● Problem details:
Down to the last line, repeat the data below exactly.

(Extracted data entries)

/-! ### Who writes the configuration and `outgoing` -/

/-- An event writes neither the configuration nor `outgoing`. -/
theorem NodeEvent.cfg_outgoing {par : Config} {n m : Node} (he : NodeEvent par n m) :
    m.cfg = n.cfg ∧ m.pay.outgoing = n.pay.outgoing := by
  cases he with
  | untouched | pass d hd => exact ⟨rfl, rfl⟩
  | transition level =>
    have hk := n.onTransition_keepsFrame par level
    exact ⟨hk.cfg, hk.outgoing⟩
  | pending level =>
    have hk := n.takePending_keepsFrame par level
    exact ⟨hk.cfg, hk.outgoing⟩
  | change => rcases n.applyChange_cases with ⟨_, _, _, _, h⟩ | ⟨_, h⟩ <;> rw [h] <;> exact ⟨rfl, rfl⟩
  | finish =>
    rcases n.finishTransmission_cases with ⟨_, _, _, _, _, _, h⟩ | ⟨_, h⟩ <;> rw [h] <;> exact ⟨rfl, rfl⟩
  | answer => rcases n.takeAnswer_cases with ⟨_, h⟩ | ⟨_, h⟩ <;> rw [h] <;> exact ⟨rfl, rfl⟩
  | timeOut => rcases n.timeOut_cases with ⟨_, h⟩ | ⟨_, h⟩ <;> rw [h] <;> exact ⟨rfl, rfl⟩

/-- No operation but `INIT` writes the configuration, and none but `INIT` and `SETP` writes `outgoing`. -/
theorem nodeEffect_cfg_outgoing (par : Config) (i : Instr) (n : Node) :
    (∃ rx tx a role, i = .init rx tx a role) ∨
      (nodeEffect par i n).cfg = n.cfg ∧
        ((∃ v, i = .setp v) ∨ (nodeEffect par i n).pay.outgoing = n.pay.outgoing) := by
  cases i with
  | init rx tx a role => exact .inl ⟨rx, tx, a, role, rfl⟩
  | setp v => exact .inr ⟨rfl, .inl ⟨v, rfl⟩⟩
  | edge level =>
    have hk := n.onTransition_keepsFrame par level
    exact .inr ⟨hk.cfg, .inr hk.outgoing⟩
  | bit1 | bit0 | wake | addr a | data d =>
    have hk := fun segs => n.drive_keepsFrame segs .hold
    exact .inr ⟨(hk _).cfg, .inr (hk _).outgoing⟩
  | release => exact .inr ⟨rfl, .inr rfl⟩
  | req target =>
    have hk := Node.transmit_keepsFrame { n with result := none } (requestSegs par target)
      (.waiting (n.clock + duration (requestSegs par target) + par.reqTimeout))
    exact .inr ⟨hk.cfg, .inr hk.outgoing⟩
  | xmit value width =>
    have hk := n.transmit_keepsFrame (waveform par value width) .idle
    exact .inr ⟨hk.cfg, .inr hk.outgoing⟩

/-- Settles O49: no event writes the configuration, and of the operations only `INIT` does. -/
theorem onlyInitWritesTheConfiguration : Obligations.OnlyInitWritesTheConfiguration := by
  intro s t k n m h hn hm hne
  rcases step_node h hn hm with hev | ⟨q, i, hq, hk, hd, rfl, _⟩
  · exact absurd hev.cfg_outgoing.1 hne
  · rcases nodeEffect_cfg_outgoing s.par i n with ⟨rx, tx, a, role, rfl⟩ | ⟨hcfg, _⟩
    · exact ⟨q, rx, tx, a, role, hq, hk, hd⟩
    · exact absurd hcfg hne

● Task solution:
/-! ### Who writes the configuration and `outgoing` -/

/-- An event writes neither the configuration nor `outgoing`. -/
theorem NodeEvent.cfg_outgoing {par : Config} {n m : Node} (he : NodeEvent par n m) :
    m.cfg = n.cfg ∧ m.pay.outgoing = n.pay.outgoing := by
  cases he with
  | untouched | pass d hd => exact ⟨rfl, rfl⟩
  | transition level =>
    have hk := n.onTransition_keepsFrame par level
    exact ⟨hk.cfg, hk.outgoing⟩
  | pending level =>
    have hk := n.takePending_keepsFrame par level
    exact ⟨hk.cfg, hk.outgoing⟩
  | change => rcases n.applyChange_cases with ⟨_, _, _, _, h⟩ | ⟨_, h⟩ <;> rw [h] <;> exact ⟨rfl, rfl⟩
  | finish =>
    rcases n.finishTransmission_cases with ⟨_, _, _, _, _, _, h⟩ | ⟨_, h⟩ <;> rw [h] <;> exact ⟨rfl, rfl⟩
  | answer => rcases n.takeAnswer_cases with ⟨_, h⟩ | ⟨_, h⟩ <;> rw [h] <;> exact ⟨rfl, rfl⟩
  | timeOut => rcases n.timeOut_cases with ⟨_, h⟩ | ⟨_, h⟩ <;> rw [h] <;> exact ⟨rfl, rfl⟩

/-- No operation but `INIT` writes the configuration, and none but `INIT` and `SETP` writes `outgoing`. -/
theorem nodeEffect_cfg_outgoing (par : Config) (i : Instr) (n : Node) :
    (∃ rx tx a role, i = .init rx tx a role) ∨
      (nodeEffect par i n).cfg = n.cfg ∧
        ((∃ v, i = .setp v) ∨ (nodeEffect par i n).pay.outgoing = n.pay.outgoing) := by
  cases i with
  | init rx tx a role => exact .inl ⟨rx, tx, a, role, rfl⟩
  | setp v => exact .inr ⟨rfl, .inl ⟨v, rfl⟩⟩
  | edge level =>
    have hk := n.onTransition_keepsFrame par level
    exact .inr ⟨hk.cfg, .inr hk.outgoing⟩
  | bit1 | bit0 | wake | addr a | data d =>
    have hk := fun segs => n.drive_keepsFrame segs .hold
    exact .inr ⟨(hk _).cfg, .inr (hk _).outgoing⟩
  | release => exact .inr ⟨rfl, .inr rfl⟩
  | req target =>
    have hk := Node.transmit_keepsFrame { n with result := none } (requestSegs par target)
      (.waiting (n.clock + duration (requestSegs par target) + par.reqTimeout))
    exact .inr ⟨hk.cfg, .inr hk.outgoing⟩
  | xmit value width =>
    have hk := n.transmit_keepsFrame (waveform par value width) .idle
    exact .inr ⟨hk.cfg, .inr hk.outgoing⟩

/-- Settles O49: no event writes the configuration, and of the operations only `INIT` does. -/
theorem onlyInitWritesTheConfiguration : Obligations.OnlyInitWritesTheConfiguration := by
  intro s t k n m h hn hm hne
  rcases step_node h hn hm with hev | ⟨q, i, hq, hk, hd, rfl, _⟩
  · exact absurd hev.cfg_outgoing.1 hne
  · rcases nodeEffect_cfg_outgoing s.par i n with ⟨rx, tx, a, role, rfl⟩ | ⟨hcfg, _⟩
    · exact ⟨q, rx, tx, a, role, hq, hk, hd⟩
    · exact absurd hcfg hne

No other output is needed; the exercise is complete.